*Required action*: Go through the data and copy each line where the word "sideWords" shows up.

*Records provided*:
****

-- ==== Sys2Proof/Tests/Slice0.lean ====
section
/-! SUPPORT. Small tests: an ill-formed command for each check of WellFormed, one step of commands on a small state, and
for every statement that has hypotheses a state and operands that meet them, at the ends of their ranges. -/

namespace Sys2Proof.Tests

set_option maxRecDepth 100000
set_option Elab.async false

open Sys2Proof Sys2Proof.Machine

/-! ### Well-formedness -/

theorem test_wellFormed_submit : Instr.wellFormed (.orderSubmit .ca 0x43000 0x40000002) = true ∧
    Instr.wellFormed (.orderSubmit .ca 0x43000 0x80000002) = false := by decide

theorem test_wellFormed_clear : Instr.wellFormed (.commitClear .ca 0x43000 0) = true ∧
    Instr.wellFormed (.commitClear .ca 0x43000 0x40000002) = false := by decide

theorem test_wellFormed_control : Instr.wellFormed (.controlBlockWrite .ca 0x107 7 0) = true ∧
    Instr.wellFormed (.controlBlockWrite .ca 0x107 15 0) = false ∧
    Instr.wellFormed (.controlBlockWrite .ca 0x102 15 0) = false ∧
    Instr.wellFormed (.controlBlockWrite .ca 0x108 15 0) = true ∧
    Instr.wellFormed (.controlBlockWrite .ca 0x100 15 0x80000001) = true ∧
    Instr.wellFormed (.controlBlockWrite .ca 0x100 15 0x40000001) = false ∧
    Instr.wellFormed (.controlBlockWrite .cb 0x101 15 0x40000001) = false := by decide

theorem test_noWordSpellsACommand : decodeTableWord 32 0x40000001 = none := by decide

/-! ### The bench: five heads, zone 0 with heads 0 to 2 and side A, zone 1 with heads 3 and 4 and side B -/

def windows : List WindowRow :=
  [⟨.report, 0x40000, 64⟩, ⟨.candidate .a, 0x41000, 65⟩, ⟨.candidate .b, 0x42000, 65⟩, ⟨.order .a, 0x43000, 8⟩,
   ⟨.order .b, 0x44000, 8⟩, ⟨.feed, 0x45000, 34⟩, ⟨.gate, 0x46000, 32⟩, ⟨.notice .a, 0x47000, 64⟩,
   ⟨.notice .b, 0x48000, 64⟩]

def config : Loaded :=
  { headCount := 5, zoneCount := 2, split := 3, binding := ⟨some .z0, some .z1⟩, clockKHz := 20000, reportSlots := 16,
    orderSlots := ⟨2, 2⟩, ringSize := ⟨16, 16⟩, windows := windows }

def zone : ZoneBlock :=
  { share := 5000, spread := [0], offer := [.ab], staleAge := 2, purgeAge := 3, stabilityBand := 10, zeroBand := 50,
    emptyBand := 100, minFill := 4000, ceiling := 6000, disturbBand := 30, settleLimit := 300, gateLimit := 800,
    silenceLimit := 250, stagger := 4, initialYield := 1600 }

def side : SideBlock :=
  { bagMin := 9000, bagTarget := 10000, bagMax := 11000, minHeads := 2, maxHeads := 4, holdLimit := 2000, intake := true }

/-- A STOPPED head with an envelope. -/
def idle : Head := { Head.cleared with state := .stopped, yield := 1600, envelope := some ⟨50, 10, 90⟩ }

/-- A head in a cycle state with its timer. -/
def inState (c : CycleState) (k : TimerKind) : Head := { idle with state := c, timer := .running k 5 }

/-- A READY or CLAIMED head with a frozen net weight. -/
def filled (c : CycleState) : Head := { inState c .silence with frozen := some 5000, lastStable := some 5000 }

def zoneRec : ZoneRec :=
  { live := some zone, staged := none, rotation := 0,
    top := { envelope := some ⟨50, 40, 60⟩, trim := 0, applied := some 50, seq := 0 } }

def orderUnit : OrderSide := { OrderSide.cleared with live := some side }

/-- The units in a part state, every head below the head count the same. -/
def bench (part : PartState) (x : Head) : Units :=
  { Units.initial 0 false with
    part := part, config := some config, clock := some 20000, heads := Vector.ofFn fun h => if h.val < 5 then x else .cleared,
    zones := ⟨zoneRec, zoneRec⟩, orders := ⟨orderUnit, orderUnit⟩ }

/-- The machine around given units, with nothing waiting. -/
def around (u : Units) : State := { State.reset with units := u }

/-- A queued order of heads 0 and 1 for side A. -/
def order : OrderRec :=
  { accept := 0, tag := 7, heads := [0, 1], total := 10000, target := 10000, hold := .running 5 }

def withOrder (u : Units) : Units := u.setOrder .a { orderUnit with queue := [order], accepts := 1 }

theorem quiet_around (u : Units) : (around u).Quiet := fun p => by cases p <;> exact ⟨rfl, rfl⟩

theorem clear_around (u : Units) (ha : u.releases.a.releasePending = false) (hb : u.releases.b.releasePending = false)
    (hm : Cells.wf u.mirror = true) : (around u).Clear :=
  ⟨⟨quiet_around u, rfl, rfl, fun x => by cases x <;> assumption, rfl, hm⟩, rfl⟩

theorem turn_around (u : Units) (p : Port) (ha : u.releases.a.releasePending = false)
    (hb : u.releases.b.releasePending = false) (hm : Cells.wf u.mirror = true) : (around u).Turn p :=
  ⟨(clear_around u ha hb hm).1, .inl rfl⟩

/-- Every head of the bench below the head count is the given record. -/
theorem head_bench (part : PartState) (x : Head) (h : Fin 32) (hh : h.val < 5) : (bench part x).head h = x := by
  show (Vector.ofFn fun g : Fin 32 => if g.val < 5 then x else Head.cleared)[h.val] = x
  simp [hh]

theorem count_bench (part : PartState) (x : Head) : (bench part x).headCount = 5 := rfl

/-- The state after a command; the state itself if the command stops. -/
def after (i : Instr) (s : State) : State :=
  match exec i s with
  | .next t => t
  | _ => s

/-! ### One step each -/

/-- The mirror of the bench's configuration. -/
def record : List (Nat × Int) :=
  [(0, 5), (1, 2), (2, 3), (3, 49), (4, 20000), (5, 16), (6, 2), (7, 2), (8, 16), (9, 16)] ++
    [(0x0A, 0x40000), (0x0B, 64), (0x0C, 0x41000), (0x0D, 65), (0x0E, 0x42000), (0x0F, 65), (0x10, 0x43000), (0x11, 8),
     (0x12, 0x44000), (0x13, 8), (0x14, 0x45000), (0x15, 34), (0x16, 0x46000), (0x17, 32), (0x18, 0x47000), (0x19, 64),
     (0x1A, 0x48000), (0x1B, 64)]

def sideWords (base : Nat) : List (Nat × Int) :=
  [(base, 9000), (base + 1, 10000), (base + 2, 11000), (base + 3, 2), (base + 4, 4), (base + 5, 2000), (base + 6, 1)]

def zoneWords (base : Nat) : List (Nat × Int) :=
  [(base, 5000), (base + 1, 1), (base + 0x12, 1), (base + 0x13, 3)] ++
    ([2, 3, 10, 50, 100, 4000, 6000, 30, 300, 800, 250, 4, 1600].zipIdx.map fun x => (base + 0x23 + x.2, x.1))

/-- The units in TRANSPARENT with that configuration in the mirror, but for one word. -/
def fresh (offset : Nat) (v : Int) : Units :=
  (record ++ sideWords 0x20 ++ sideWords 0x28 ++ zoneWords 0x40 ++ zoneWords 0x80 ++ [(offset, v)]).foldl
    (fun u x => u.setMirror x.1 (BitVec.ofInt 32 x.2)) (.initial 0 false)

/-- LOAD of that configuration: STOPPED, the verdict in memory and in the slot's mirror word, heads below the head count
STOPPED with the initial yield, and the status and flag words queued (R151, R158, R165). -/
theorem test_load :
    let t := after (.load .ca .a 0) (around (fresh 0 5))
    t.units.part = .stopped ∧ t.mem.word 0x100 = 0x82000000 ∧ t.units.mirrorWord 0x100 = 0x82000000 ∧
      (t.units.head 4).state = .stopped ∧ (t.units.head 4).yield = 1600 ∧ (t.units.head 5).state = .disabled ∧
      t.queue = [⟨0x10A, 0x00010001⟩, ⟨0x108, 0x00000080⟩, ⟨0x109, 0x00000080⟩] := by decide +kernel

/-- A LOAD whose record fails check 1, zone 1 check 19, or an overlap of window 3 with window 2 (R150). -/
theorem test_load_check :
    (after (.load .hl .b 0) (around (fresh 0 33))).mem.word 0x101 = 0xC3084000 ∧
      (after (.load .hl .b 0) (around (fresh 0xAF 15))).mem.word 0x101 = 0xC334C000 ∧
      (after (.load .hl .b 0) (around (fresh 0x0E 0x41040))).mem.word 0x101 = 0xC310CC00 := by decide +kernel

/-- UNLOAD empties the part; TRANSPARENT stands in the status word with a count of 1 (R153, R158). -/
theorem test_unload :
    let t := after (.unload .cb .b 0) (around (bench .stopped idle))
    t.units.part = .transparent ∧ t.units.config = none ∧ t.units.head 0 = .cleared ∧ t.mem.word 0x101 = 0x84000000 ∧
      t.queue.head? = some ⟨0x10A, 0x00010000⟩ := by decide +kernel

/-- START of five STOPPED heads, head 2 with product left: EMPTY, or purged; a feed each, rounded up to 50 ticks; the
status word follows the heads' writes (R13, R59, R154). -/
theorem test_start :
    let u := bench .stopped idle
    let u := u.setHead 2 { idle with lastStable := some 101 }
    let t := after (.start .ca .a 0) (around u)
    t.units.part = .running ∧ (t.units.head 0).state = .empty ∧ (t.units.head 0).pool = some ⟨50, 1⟩ ∧
      (t.units.head 2).state = .discharging (.reject .start) ∧ (t.units.head 2).gateSeq = 1 ∧
      t.queue[0]? = some ⟨0x45000, 0x00013232⟩ ∧ t.queue[2]? = some ⟨0x46002, 0x00010003⟩ := by decide +kernel

/-- STOP with an order queued, and with nothing left (R155). -/
theorem test_stop :
    (after (.stop .ca .a 0) (around (withOrder (bench .running idle)))).mem.word 0x100 = 0x88000300 ∧
      (after (.stop .ca .a 0) (around (bench .running (filled .ready)))).mem.word 0x100 = 0x88000400 ∧
      ((after (.stop .ca .a 0) (around (bench .running (filled .ready)))).units.head 1).state = .stopped := by
  decide +kernel

/-- HALT withdraws the order, and its CLAIMED heads are STOPPED with their feed stopped (R114, R157). -/
theorem test_halt :
    let t := after (.halt .ca .a 0) (around (withOrder (bench .running (filled (.claimed .a 0)))))
    t.units.part = .stopped ∧ t.units.orders.a.queue = [] ∧ (t.units.head 0).state = .stopped ∧
      (t.units.head 0).frozen = none ∧ (t.units.head 0).feedSeq = 1 ∧ t.units.notices.a.has .orderEnded = true ∧
      t.queue[0]? = some ⟨0x47000, 0x94020001⟩ := by decide +kernel

theorem test_headEnable :
    let t := after (.headEnable .ca .a 4) (around (bench .stopped { idle with state := .disabled, health := 9 }))
    (t.units.head 4).state = .stopped ∧ (t.units.head 4).health = 0 ∧ t.mem.word 0x100 = 0x8C000004 := by decide +kernel

theorem test_headDisable :
    let t := after (.headDisable .ca .a 4) (around (bench .running (filled .ready)))
    (t.units.head 4).state = .disabled ∧ (t.units.head 4).timer = .stopped ∧ t.queue = [⟨0x45004, 0x00010000⟩] := by
  decide +kernel

theorem test_recover :
    let t := after (.recover .ca .a 4) (around (bench .stopped { idle with state := .out, health := 256 }))
    (t.units.head 4).state = .stopped ∧ (t.units.head 4).health = 128 ∧ t.units.notices.b.number = 1 := by decide +kernel

theorem test_headPurge :
    let t := after (.headPurge .ca .a 4) (around (bench .running (filled .ready)))
    (t.units.head 4).state = .discharging (.reject .command) ∧ t.queue.head? = some ⟨0x46004, 0x00010003⟩ ∧
      t.queue[1]? = some ⟨0x48000, 0x17040001⟩ ∧ t.queue[2]? = some ⟨0x48001, 0x00000101⟩ := by decide +kernel

theorem test_zeroSet :
    ((after (.zeroSet .ca .a 4) (around (bench .running { inState .empty .silence with lastStable := some (-7) }))).units.head
        4).zero = -7 := by decide +kernel

/-- APPLY-SIDE while an order is queued is staged; while none is, it takes effect (R116). -/
theorem test_applySide :
    let u : Units := { bench .running idle with mirror := (fresh 0x26 0).mirror }
    ((after (.applySide .ca .a 0) (around u)).units.orders.a.live.map SideBlock.intake) = some false ∧
      ((after (.applySide .ca .a 0) (around (withOrder u))).units.orders.a.staged.map SideBlock.intake) = some false := by
  decide +kernel

theorem test_applyZone :
    let u : Units := { bench .running idle with mirror := (fresh 0xAE 9).mirror }
    (after (.applyZone .ca .a 1) (around u)).mem.word 0x100 = 0x98000101 ∧
      ((after (.applyZone .ca .a 1) (around u)).units.zones.z1.live.map ZoneBlock.stagger) = some 9 := by decide +kernel

theorem test_noteAck :
    let u := (bench .running idle).setNotice .b { NoticeSide.cleared with notePending := true }
    (after (.noteAck .ca .b 0) (around u)).units.notices.b.notePending = false := by decide +kernel

/-- A report of one still sample settles a SETTLING head: net weight frozen, yield 1600 moved an eighth of the way to
5000 x 16 / 49 = 1632 (R15, R62). -/
theorem test_report :
    let x := { inState .settling .settle with bucket := some 49 }
    let t := after (.reportSampleWrite 0x40005 5000) (around (bench .running x))
    let t := after (.reportHeaderWrite 0x40004 0x09030110) t
    (t.units.head 3).state = .ready ∧ (t.units.head 3).frozen = some 5000 ∧ (t.units.head 3).yield = 1604 ∧
      (t.units.head 3).lastSeq = some 9 ∧ t.units.stage = none := by decide +kernel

****

*Answer for the task*:
def sideWords (base : Nat) : List (Nat × Int) :=
  (record ++ sideWords 0x20 ++ sideWords 0x28 ++ zoneWords 0x40 ++ zoneWords 0x80 ++ [(offset, v)]).foldl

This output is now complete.